Two sets $A,B$ of positive integers are called exact additive complements if $A+B$ contains all sufficiently large integers and $A(x)B(x)/x\rightarrow 1$. For $A=\{a_1<a_2<\cdots \}$, let $A(x)$ denote the counting function of A and let $a^*(x)$ denote the largest element in $A\bigcap [1,x]$. Following the work of Ruzsa [‘Exact additive complements’, Quart. J. Math. 68 (2017) 227–235] and Chen and Fang [‘Additive complements with Narkiewicz’s condition’, Combinatorica 39 (2019), 813–823], we prove that, for exact additive complements $A,B$ with ${a_{n+1}}/ {na_n}\rightarrow \infty $,

$$ \begin{align*}A(x)B(x)-x\geqslant \frac{a^*(x)}{A(x)}+o\bigg(\frac{a^*(x)}{A(x)^2}\bigg) \quad\mbox{as } x\rightarrow +\infty.\end{align*} $$

We also construct exact additive complements $A,B$ with ${a_{n+1}}/{na_n}\rightarrow \infty $ such that

$$ \begin{align*}A(x)B(x)-x\leqslant \frac{a^*(x)}{A(x)}+(1+o(1))\bigg(\frac{a^*(x)}{A(x)^2}\bigg)\end{align*} $$

for infinitely many positive integers x.

Type
Research Article
Copyright
© The Author(s), 2023. Published by Cambridge University Press on behalf of Australian Mathematical Publishing Association Inc.

1 Introduction

Two sets $A,B$ of positive integers are called additive complements, if $A+B$ contains all sufficiently large integers. Let $A=\{a_1<a_2<\cdots \}$ be a set of positive integers. Denote by $A(x)$ the counting function of A and by $a^*(x)$ the largest element in $A\bigcap [1,x]$ . If additive complements $A,B$ satisfy

$$ \begin{align*} \frac{A(x)B(x)}{x}\rightarrow1,\end{align*} $$

then we call such $A,B$ exact additive complements. In 2001, Ruzsa [Reference Ruzsa2] introduced the following notation which is powerful for the proof of additive complements. Let ${m>a_1}$ be an integer and let $k=A(m)$ . Denote by $L(m)$ the smallest number l for which there are integers $b_1,\ldots ,b_l$ such that the numbers $a_i+b_j,1\leqslant i\leqslant k, 1\leqslant j\leqslant l$ , contain every residue modulo m. Obviously, $L(m)\geqslant m/k$ .
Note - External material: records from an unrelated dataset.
-- ==== Sys2Proof/Certificates/Slice0/Obligations.lean ====
section
/-! DEFINITION. Certificates/Slice0/Obligations.lean: the statements about the block. A clause of the form `exec c s = .next t`
says that the command completes and gives its whole effect: whatever `t` does not name is as it was. -/

open Sys2Proof Sys2Proof.Machine

/-! ## The queue, reset and the canonical form -/

/-- A step with a command at the front of the queue is that command's meaning on the state with the queue's rest. -/
def Obligations.StepRunsFrontCommand : Prop :=
  ∀ (s : State) (c : Instr) (rest : List Instr), s.pending = c :: rest → step s = exec c { s with pending := rest }

/-- With no command waiting a step always answers a next state with none waiting, which is the model's own idle cycle (log entry 6): it
changes nothing while the block is not RUNNING, and with no live Lathe, no context or kite placed, nothing on a home-side spool, and no
access or reel read waiting at the gateway it leaves memory, poison, arrival counters, windows, kernels, the tracker and everything sent
as they were. -/
def Obligations.IdleCycleKeepsTheQuiet : Prop :=
  ∀ s : State, s.pending = [] → ∃ t, step s = .next t ∧ t.pending = [] ∧ (running s = false → t = s) ∧
    ((∀ l, l < 128 → latheLive s l = false) → s.ctxs = [] → s.kites = [] → (∀ k ∈ s.kernels, k.hspool = []) →
      s.missq = [] → s.reelWaits = [] → t.mem = s.mem ∧ t.poison = s.poison ∧
      t.counters = s.counters ∧ t.wins = s.wins ∧ t.kernels = s.kernels ∧ t.trk = s.trk ∧ t.out = s.out ∧ t.free = s.free)

/-- Every command answers a next state in every state (no fault and no refusal ends a run, log entry 3), and acts on everything but
the queue (log entry 7): the queue after it is the queue before it. -/
def Obligations.CommandsLeaveQueue : Prop :=
  ∀ (c : Instr) (s : State), ∃ t, exec c s = .next t ∧ t.pending = s.pending

/-- While PWR_STAT.STATE is not RUNNING, every command of the fast domain leaves the state as it was. That such a command is an
event that cannot occur, and so changes nothing, is the model's reading of R681 (log entry 4). -/
def Obligations.FastCommandsWaitForRunning : Prop :=
  ∀ (c : Instr) (s : State), running s = false → fastOnly c = true → exec c s = .next s

/-- For every state whose memory, register file and arrival counters are canonical (addresses strictly rising, no entry equal to
what an unlisted one reads as), every step from it answers a state that is canonical too. -/
def Obligations.StepKeepsCanonical : Prop :=
  ∀ s t : State, Canonical s → step s = .next t → Canonical t

/-- The state after reset is canonical, memory lists nothing and no command waits; every register of the control window holds the
value that its map gives (log entry 2 where the map gives none); among them the power state is ALWAYS_ON, the first and the last
window are CLOSED, the frame pool is 8,355,840 frames, and a register of no map reads zero. -/
def Obligations.ResetStateValues : Prop :=
  (Canonical State.reset ∧ QueueOk State.reset ∧ State.reset.mem = [] ∧ State.reset.pending = []) ∧
  (∀ off, reg State.reset off = regReset off) ∧ regFld State.reset (rPwr 8) 2 0 = 0 ∧
  regFld State.reset (rWinStat 0) 2 0 = 7 ∧ regFld State.reset (rWinStat 1023) 2 0 = 7 ∧ State.reset.freeFrames = 8355840 ∧
  (∀ off, regRow off = none → off ≠ 0x200000 → off ≠ 0x200010 → reg State.reset off = 0) ∧
  (∀ r ∈ regTable, regRow r.base = some r → r.base ≠ 0x200000 → r.base ≠ 0x200010 → reg State.reset r.base = BitVec.ofNat 64 r.reset)

/-! ## Injections -/

/-- While the block is RUNNING the injection registers of the Lathes, the plan loader, the gouges, the walkers, the homes, the medium
channels, the fabric ports, the switch, the gateway, the stacks and the command Ethernet ports arm the kind written with its argument,
and KIND 0 of an engine clears its persistent injections; KIND 4 of a Lathe arms when no kernel runs on it and hangs the one that does.
The injection registers of boot, isolation and power do so while the standby domain is up and change nothing while it is down. Nothing
else of the state changes. -/
def Obligations.InjectionsArm : Prop :=
  ∀ s : State,
    (running s = true →
      (∀ l, exec (.latheInjClear l) s = .next (clearInj s (rLathe l.val 0x38))) ∧
      (∀ l, exec (.latheInjChuckCe l) s = .next (armInj s (rLathe l.val 0x38) 1 0 false)) ∧
      (∀ l, exec (.latheInjChuckUe l) s = .next (armInj s (rLathe l.val 0x38) 2 0 false)) ∧
      (∀ l, exec (.latheInjParity l) s = .next (armInj s (rLathe l.val 0x38) 3 0 false)) ∧
      (∀ l, latheLive s l.val = false → exec (.latheInjWatchdog l) s = .next (armInj s (rLathe l.val 0x38) 4 0 false)) ∧
      (∀ l, latheLive s l.val = true → exec (.latheInjWatchdog l) s = .next (latheFault s l.val 16 0 0)) ∧
      (∀ l, exec (.latheInjCwaitFail l) s = .next (armInj s (rLathe l.val 0x38) 5 0 false)) ∧
      (∀ l persist, exec (.latheInjStop l persist) s = .next (armInj s (rLathe l.val 0x38) 6 0 persist)) ∧
      exec .ldrInjDigest s = .next (armInj s rLdrInj 1 0 false) ∧
      exec .ldrInjAfter s = .next (armInj s rLdrInj 2 0 false) ∧
      (∀ w, exec (.ldrInjBadlen w) s = .next (armInj s rLdrInj 3 w.val false)) ∧
      (∀ g, exec (.gougeInjClear g) s = .next (clearInj s (rGouge g.val 0x10))) ∧
      (∀ g, exec (.gougeInjTableUe g) s = .next (armInj s (rGouge g.val 0x10) 1 0 false)) ∧
      (∀ g, exec (.gougeInjWatchdog g) s = .next (armInj s (rGouge g.val 0x10) 2 0 false)) ∧
      (∀ g, exec (.gougeInjGwait g) s = .next (armInj s (rGouge g.val 0x10) 3 0 false)) ∧
      (∀ g, exec (.gougeInjPoison g) s = .next (armInj s (rGouge g.val 0x10) 4 0 false)) ∧
      (∀ g persist, exec (.gougeInjStop g persist) s = .next (armInj s (rGouge g.val 0x10) 5 0 persist)) ∧
      (∀ w, exec (.walkerInjClear w) s = .next (clearInj s (rWalker w.val 0x10))) ∧
      (∀ w, exec (.walkerInjKmemUe w) s = .next (armInj s (rWalker w.val 0x10) 1 0 false)) ∧
      (∀ w, exec (.walkerInjWatchdog w) s = .next (armInj s (rWalker w.val 0x10) 2 0 false)) ∧
      (∀ w, exec (.walkerInjKwait w) s = .next (armInj s (rWalker w.val 0x10) 3 0 false)) ∧
      (∀ w, exec (.walkerInjPoison w) s = .next (armInj s (rWalker w.val 0x10) 4 0 false)) ∧
      (∀ w persist, exec (.walkerInjStop w persist) s = .next (armInj s (rWalker w.val 0x10) 5 0 persist)) ∧
      (∀ h host, exec (.haInjDropSnoopAnswer h host) s = .next (armInj s (rHome h.val 0x10) 1 host.val false)) ∧
      (∀ h host, exec (.haInjDropCmpack h host) s = .next (armInj s (rHome h.val 0x10) 2 host.val false)) ∧
      (∀ h, exec (.haInjDirUe h) s = .next (armInj s (rHome h.val 0x10) 3 0 false)) ∧
      (∀ h, exec (.haInjSfUe h) s = .next (armInj s (rHome h.val 0x10) 4 0 false)) ∧
      (∀ h, exec (.haInjPoison h) s = .next (armInj s (rHome h.val 0x10) 5 0 false)) ∧
      (∀ c a, exec (.medInjFlip c a) s = .next (armInj s (rMedCh c.val 0x88) 1 a.toNat false)) ∧
      (∀ c a, exec (.medInjRetry c a) s = .next (armInj s (rMedCh c.val 0x88) 2 a.toNat false)) ∧
      (∀ c, exec (.medInjUncorr c) s = .next (armInj s (rMedCh c.val 0x88) 3 0 false)) ∧
      (∀ c, exec (.medInjProgFail c) s = .next (armInj s (rMedCh c.val 0x88) 4 0 false)) ∧
      (∀ c, exec (.medInjEraseFail c) s = .next (armInj s (rMedCh c.val 0x88) 5 0 false)) ∧
      (∀ c, exec (.medInjTimeout c) s = .next (armInj s (rMedCh c.val 0x88) 6 0 false)) ∧
      (∀ p, exec (.fabInjCrc p) s = .next (armInj s (rFab p.val 0x18) 1 0 false)) ∧
      (∀ p, exec (.fabInjBadRx p) s = .next (armInj s (rFab p.val 0x18) 2 0 false)) ∧
      (∀ p lane, exec (.fabInjLaneFail p lane) s = .next (armInj s (rFab p.val 0x18) 3 lane.val false)) ∧
      exec .swInjCellUe s = .next (armInj s (rSw 0x18) 1 0 false) ∧
      exec .swInjMirrorDrop s = .next (armInj s (rSw 0x18) 3 0 false) ∧
      exec .gwInjRemoteErr s = .next (armInj s (rGw 0x10) 1 0 false) ∧
      exec .gwInjTimeout s = .next (armInj s (rGw 0x10) 2 0 false) ∧
      exec .gwInjStageUe s = .next (armInj s (rGw 0x10) 3 0 false) ∧
      (∀ k, exec (.stkInjCe k) s = .next (armInj s (rStk k.val 0x18) 1 0 false)) ∧
      (∀ k, exec (.stkInjUe k) s = .next (armInj s (rStk k.val 0x18) 2 0 false)) ∧
      (∀ e, exec (.ethInjCrc e) s = .next (armInj s (rEth e.val 0x10) 1 0 false)) ∧
      (∀ e, exec (.ethInjDrop e) s = .next (armInj s (rEth e.val 0x10) 2 0 false))) ∧
    (s.stbyUp = true →
      exec .bootInjSig s = .next (armInj s (rBoot 0x10) 1 0 false) ∧
      exec .bootInjVerify s = .next (armInj s (rBoot 0x10) 2 0 false) ∧
      (∀ n, exec (.isoInjHost n) s = .next (armInj s (rBoot 0x138) 1 n.val false)) ∧
      (∀ n, exec (.isoInjSession n) s = .next (armInj s (rBoot 0x138) 2 n.val false)) ∧
      exec .pwrInjHot s = .next (armInj s (rPwr 0x38) 1 0 false) ∧
      exec .pwrInjPmbFail s = .next (armInj s (rPwr 0x38) 2 0 false) ∧
      exec .pwrInjStatusFault s = .next (armInj s (rPwr 0x38) 3 0 false)) ∧
    (s.stbyUp = false →
      exec .bootInjSig s = .next s ∧ exec .bootInjVerify s = .next s ∧ (∀ n, exec (.isoInjHost n) s = .next s) ∧
      (∀ n, exec (.isoInjSession n) s = .next s) ∧ exec .pwrInjHot s = .next s ∧ exec .pwrInjPmbFail s = .next s ∧
      exec .pwrInjStatusFault s = .next s)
Theorem 1.1 (Ruzsa [Reference Ruzsa2]).

If

(1.1) $$ \begin{align} \frac{a_{n+1}}{na_n}\rightarrow\infty,\end{align} $$

then A has an exact complement.

Theorem 1.2 (Ruzsa [Reference Ruzsa2]).

Let A be a set satisfying ${A(2x)}/{A(x)}\rightarrow 1$ . The following are equivalent.

  1. (a) A has an exact complement.

  2. (b) $A(m)L(m)/m\rightarrow 1$ .

  3. (c) There is a sequence $m_1\kern1.5pt{<}\kern1.5pt m_2\kern1.5pt{<}\kern1.2pt\cdots $ of positive integers such that ${A(m_{i+1})/ A(m_i)\kern1.2pt{\rightarrow}\kern1.2pt 1}$ and $A(m_i)L(m_i)/m_i\rightarrow 1$ .

Theorem 1.3 (Ruzsa [Reference Ruzsa3]).

For exact additive complements $A,B$ with ${A(2x)}/ {A(x)}\rightarrow 1$ ,

$$ \begin{align*} A(x)B(x)-x\geqslant (1+o(1))\frac{a^*(x)}{A(x)} \quad\mbox{as } x\rightarrow +\infty. \end{align*} $$

In 2019, Chen and Fang [Reference Chen and Fang1] improved Theorem 1.3 by removing the exact condition. Chen and Fang also showed in [Reference Chen and Fang1] that Theorem 1.3 is the best possible.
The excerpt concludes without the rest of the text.